Put­ting your pool first

NT News - Real Estate - - Realestate Territory Builders - JEN­NIFER VEERHUIS

We have a pool in our back­yard and it’s not look­ing the best af­ter win­ter. What do I need to do to get it swim ready for sum­mer? Hav­ing a pool in the back­yard can be a lot of fun but it also re­quires reg­u­lar work by the home­owner.

Swimart pool and spa care ex­pert Rick Gra­ham says home­own­ers tend to check the wa­ter qual­ity less of­ten and they run their fil­ters for fewer hours over win­ter.

“This drier weather has left many pools low in wa­ter treat­ment chem­i­cals and salt, sim­ply be­cause own­ers have had to top them up with tap wa­ter more of­ten,” Rick says.

“While our tap wa­ter is clear and healthy to drink, it causes a chem­i­cal im­bal­ance in pool wa­ter as it lacks chlo­rine and is gen­er­ally high in pH and cal­cium hard­ness, which leads to the growth of al­gae and harm­ful bac­te­ria.”

Rick says haz­ard re­duc­tion burns have fur­ther com­pro­mised pool wa­ter qual­ity.

“The dust and de­bris that set­tles on the sur­face pro­vide food for al­gae, which turns pools an un­sightly green,” he says.

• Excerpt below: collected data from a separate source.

-- ==== Sys2Proof/Laws/Control.lean ====
section
/-! SUPPORT. What the shared operations of control do, said once: the end-of-body tests, arriving at a PC, completing an
instruction, breaking a chain, entering a handler. -/

namespace Sys2Proof.Machine

/-- The hart's fields that a loop test may change are the PC, the counters, the predicates and the rotating names, with
what is poisoned of them. -/
theorem loopTest_hart (x : Hart) (l : Loop) :
    (loopTest x l).2 = { x with
      s := (loopTest x l).2.s
      spoiled := { x.spoiled with s := (loopTest x l).2.spoiled.s }
      pc := (loopTest x l).2.pc
      pred := (loopTest x l).2.pred } := by
  unfold loopTest
  split
  · split <;> rfl
  · split <;> rfl

theorem Tab.get_sets_other {α : Type} [DecidableEq α] (d : α) (l : List (Nat × α)) (m : SMap α) (i : Nat)
    (h : ∀ e ∈ l, e.1 ≠ i) : Tab.get d (Tab.sets d l m) i = Tab.get d m i := by
  unfold Tab.sets
  induction l generalizing m with
  | nil => rfl
  | cons e r ih =>
    simp only [List.foldl_cons]
    rw [ih _ fun a ha => h a (List.mem_cons_of_mem _ ha), Tab.get_set_other _ _ _ _ _ (h e List.mem_cons_self).symm]

/-- A rotation touches no name below s24 (05 R139). -/
theorem rotateWindow_low (x : Hart) (r : Nat) (h : r < 24) : Tab.get 0 (rotateWindow x).s r = Tab.get 0 x.s r := by
  apply Tab.get_sets_other
  intro e he
  simp only [List.mem_map] at he
  obtain ⟨k, -, rfl⟩ := he
  simp only
  omega

/-- A rotation moves no poison below s24. -/
theorem rotateWindow_spoiled (x : Hart) (r : Nat) (h : r < 24) :
    (rotateWindow x).spoiled.s.getLsbD r = x.spoiled.s.getLsbD r := by
  refine (BitVec.getLsbD_append (x := (x.spoiled.s.extractLsb' 24 8).rotateLeft 1) (y := x.spoiled.s.extractLsb' 0 24)).trans ?_
  simp [h]

theorem loopTest_spoiled (x : Hart) (l : Loop) (r : Nat) (h : r < 24) :
    (loopTest x l).2.spoiled.s.getLsbD r = x.spoiled.s.getLsbD r := by
  unfold loopTest
  split
  · split <;> rfl
  · split
    · exact rotateWindow_spoiled x r h
    · rfl

theorem loopTest_low (x : Hart) (l : Loop) (r : Nat) (h : r < 24) :
    Tab.get 0 (loopTest x l).2.s r = Tab.get 0 x.s r := by
  unfold loopTest
  split
  · split <;> rfl
  · split
    · exact rotateWindow_low x r h
    · rfl

/-- What the end-of-body tests may change. -/
theorem endOfBody_frame (n : Nat) (x : Hart) :
    let y := endOfBody n x
    y = { x with
        s := y.s
        spoiled := { x.spoiled with s := y.spoiled.s }
        pc := y.pc
        lc0 := y.lc0
        lc1 := y.lc1
        pred := y.pred }
      ∧ ∀ r, r < 24 → Tab.get 0 y.s r = Tab.get 0 x.s r ∧ y.spoiled.s.getLsbD r = x.spoiled.s.getLsbD r := by
  induction n generalizing x with
  | zero => exact ⟨rfl, fun _ _ => ⟨rfl, rfl⟩⟩
  | succ n ih =>
    simp only [endOfBody]
    split
    · have h := ih { (loopTest x x.lc0).2 with lc0 := (loopTest x x.lc0).1 }
      refine ⟨?_, fun r hr => ⟨(h.2 r hr).1.trans (loopTest_low x x.lc0 r hr),
        (h.2 r hr).2.trans (loopTest_spoiled x x.lc0 r hr)⟩⟩
      rw [h.1, loopTest_hart]
    · split
      · have h := ih { (loopTest x x.lc1).2 with lc1 := (loopTest x x.lc1).1 }
        refine ⟨?_, fun r hr => ⟨(h.2 r hr).1.trans (loopTest_low x x.lc1 r hr),
          (h.2 r hr).2.trans (loopTest_spoiled x x.lc1 r hr)⟩⟩
        rw [h.1, loopTest_hart]
      · exact ⟨rfl, fun _ _ => ⟨rfl, rfl⟩⟩

/-- Arriving at a PC changes no more than the tests made there do. -/
theorem arrive_completes (x : Hart) (pc : Word) : completes x (arrive x pc) := by
  have h := endOfBody_frame (x.lc0.count.toNat + x.lc1.count.toNat + 2) { x with pc := pc, qual := false }
  refine ⟨by unfold arrive; rw [h.1], fun r hr => ⟨?_, (h.2 r.toNat hr).2⟩⟩
  unfold Hart.readS
  split
  · rfl
  · exact (h.2 r.toNat hr).1

theorem not_loopHit (x : Hart) (l : Loop) (h : l.busy = true → l.mode = x.mode → l.fin ≠ x.pc) : loopHit x l = false := by
  unfold loopHit
  by_cases hb : l.busy = true
  · by_cases hm : l.mode = x.mode
    · simp [h hb hm]
    · simp [hm]
  · simp [hb]

/-- At a PC that is no active loop's END, arriving only sets the PC. -/
theorem arrive_plain (x : Hart) (pc : Word) (h : plainAt x pc) : arrive x pc = { x with pc := pc, qual := false } := by
  unfold arrive
  simp only [endOfBody]
  have h0 := not_loopHit { x with pc := pc, qual := false } x.lc0 h.1
  have h1 := not_loopHit { x with pc := pc, qual := false } x.lc1 h.2
  simp [h0, h1]

@[simp] theorem State.cur_setMe_eq (s : State) (x : Hart) : (s.setMe x).cur = s.cur := rfl

theorem finish_me (s : State) : (finish s).me = arrive s.me (following s.me) := State.me_setMe _ _

theorem finishWith_me (s : State) (f : Hart → Hart) :
    (finishWith s f).me = arrive (f s.me) (following (f s.me)) := by
  rw [finishWith, finish_me, State.me_setMe]

theorem setMe_onlyMe (s : State) (x : Hart) : onlyMe s (s.setMe x) :=
  ⟨rfl, fun h n => State.hart_setMe_other s h x n, fun _ => rfl⟩

theorem onlyMe_trans {s t u : State} (a : onlyMe s t) (b : onlyMe t u) : onlyMe s u := by
  have hc : t.cur = s.cur := by rw [a.1]
  refine ⟨?_, fun h n => (b.2.1 h (hc ▸ n)).trans (a.2.1 h n), fun k => (b.2.2 k).trans (a.2.2 k)⟩
  rw [b.1, a.1]

theorem finishWith_onlyMe (s : State) (f : Hart → Hart) : onlyMe s (finishWith s f) :=
  onlyMe_trans (setMe_onlyMe s (f s.me)) (setMe_onlyMe _ _)

/-- Out of a chain group an instruction runs as it stands. -/
theorem unchained_free (s : State) (k : State → Res) (h : free s) : unchained s k = k s := by
  unfold unchained
  rw [show s.me.chain = none from h.1]

/-- A trap from user mode into an installed handler (16 R401). -/
theorem takeTrap_user (s : State) (epc : Word) (c : Nat) (e st : Word) (q ch : Bool) (hc : c ≠ stackHeld)
    (hm : s.me.mode = .user) (hh : (s.context s.me.asid).handler ≠ 0) :
    takeTrap s epc c e st q ch = enterHandler s epc c e st q :=
  (if_neg hc).trans (if_pos ⟨hm, hh⟩)

end Sys2Proof.Machine
end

“Al­gae also puts swim­mers at risk of get­ting sick from the wa­ter­borne bac­te­ria it har­bours. Many own­ers will find they need to treat their pool wa­ter with a higher dose of chlo­rine and add al­gae­cide and acid at the start of spring to make it clear and healthy.

“The first step to cre­at­ing a clean and healthy pool is to test the wa­ter qual­ity ei­ther at home with a kit or at your lo­cal pool care store. A test will re­veal your wa­ter’s pH and chlo­rine lev­els, which de­ter­mines treat­ment. The op­ti­mum pH for pool wa­ter is 7.4, which is slightly al­ka­line and en­ables chlo­rine to do its job.”

Some busi­nesses of­fer free test­ing. “Many pool own­ers con­sult with an ex­pert as the right prod­ucts and dos­ing quan­ti­ties are vi­tal to re­bal­ance their wa­ter and en­sure it’s clean and healthy,” Rick says. “It also costs less when you know ex­actly the right prod­uct and dosage.”

Rick says the next step is to clear your pool’s equip­ment be­fore you add prod­uct to the wa­ter.

“Turn on your pump if it isn’t al­ready run­ning and check and clear the fil­ter, skim­mer box and pump to en­sure they’re all work­ing ef­fi­ciently,” he says.

“If the fil­ter car­tridge needs clean­ing, sim­ply wash it with the hose. If you have a Di­atoma­ceous Earth (D.E.) fil­ter, you may need to take it apart and clean it thor­oughly with a small brush and wa­ter to re­move cal­cium de­posits. If you have a sand fil­ter, set it to back­wash to flush it out then re­turn it to its nor­mal set­ting.”

Warm wa­ter can lower pool wa­ter qual­ity, so reg­u­lar main­te­nance over the wet sea­son months is im­por­tant.

”Heat, hu­mid­ity and long hours of sun­shine can help al­gae grow, which com­pro­mises your pool wa­ter’s qual­ity and look,” Rick says.

“The best de­fence against al­gae is chlo­rine. With on­go­ing hot weather, pools don’t get the chance to cool down overnight, so the chlo­rine de­mand re­mains high.”